_TASK TO COMPLETE_
Scan the records for the word "encb". Return each line where it is found.

[EXERCISE DATA]

-- ==== Sys2Proof/Laws/PerInstr.lean ====
section
/-! SUPPORT. One statement about every command as syntax: the word `encode` writes for it has the fixed bits that its row of
spec/opcode_table.json gives, and its operation code stands in bits 31 to 24 (30_encoding R71, R72, R78). -/

namespace Sys2Proof.Laws.Row

/-- The fixed bits of a command's row, as the table lists them: high bit, low bit, value. -/
def fixedBits : Instr → List (Nat × Nat × Nat)
  | .reset => [(31, 0, 0x00000000)]
  | .cfg _ _ _ => [(11, 0, 0), (31, 24, 1)]
  | .init => [(31, 0, 0x02000000)]
  | .setiv => [(31, 0, 0x03000000)]
  | .geniv _ => [(31, 12, 0x04000)]
  | .blksz => [(31, 0, 0x05000000)]
  | .rdkey => [(31, 0, 0x06000000)]
  | .encb => [(31, 0, 0x10000000)]
  | .decb => [(31, 0, 0x11000000)]
  | .encm => [(31, 0, 0x20000000)]
  | .decm => [(31, 0, 0x21000000)]

/-- The word of `i` has the fixed bits of its row, and its operation code. -/
def Statement (i : Instr) : Prop :=
  (∀ r ∈ fixedBits i, (encode i).toNat / 2 ^ r.2.1 % 2 ^ (r.1 + 1 - r.2.1) = r.2.2) ∧ opcField (encode i) = opcode i

theorem reset : Statement .reset := by unfold Statement; decide

theorem cfg (alg mode pad : BitVec 4) : Statement (.cfg alg mode pad) := by
  have := alg.isLt; have := mode.isLt; have := pad.isLt
  have hw := packWord_toNat 1 alg mode pad 0
  refine ⟨?_, (fields_packWord 1 alg mode pad 0).1⟩
  simp only [fixedBits, List.forall_mem_cons, encode, opcode, hw]
  refine ⟨?_, ?_, by simp⟩ <;> simp <;> omega

theorem init : Statement .init := by unfold Statement; decide

theorem setiv : Statement .setiv := by unfold Statement; decide

theorem geniv (n : BitVec 12) : Statement (.geniv n) := by
  have := n.isLt
  have hw := packWord_toNat 4 0 0 0 n
  refine ⟨?_, (fields_packWord 4 0 0 0 n).1⟩
  simp only [fixedBits, List.forall_mem_cons, encode, opcode, hw]
  refine ⟨?_, by simp⟩
  simp; omega

theorem blksz : Statement .blksz := by unfold Statement; decide

theorem rdkey : Statement .rdkey := by unfold Statement; decide

theorem encb : Statement .encb := by unfold Statement; decide

theorem decb : Statement .decb := by unfold Statement; decide

theorem encm : Statement .encm := by unfold Statement; decide

theorem decm : Statement .decm := by unfold Statement; decide

end Sys2Proof.Laws.Row
end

[/EXERCISE DATA]

_RESULT FOR THIS TASK_
  | .encb => [(31, 0, 0x10000000)]
theorem encb : Statement .encb := by unfold Statement; decide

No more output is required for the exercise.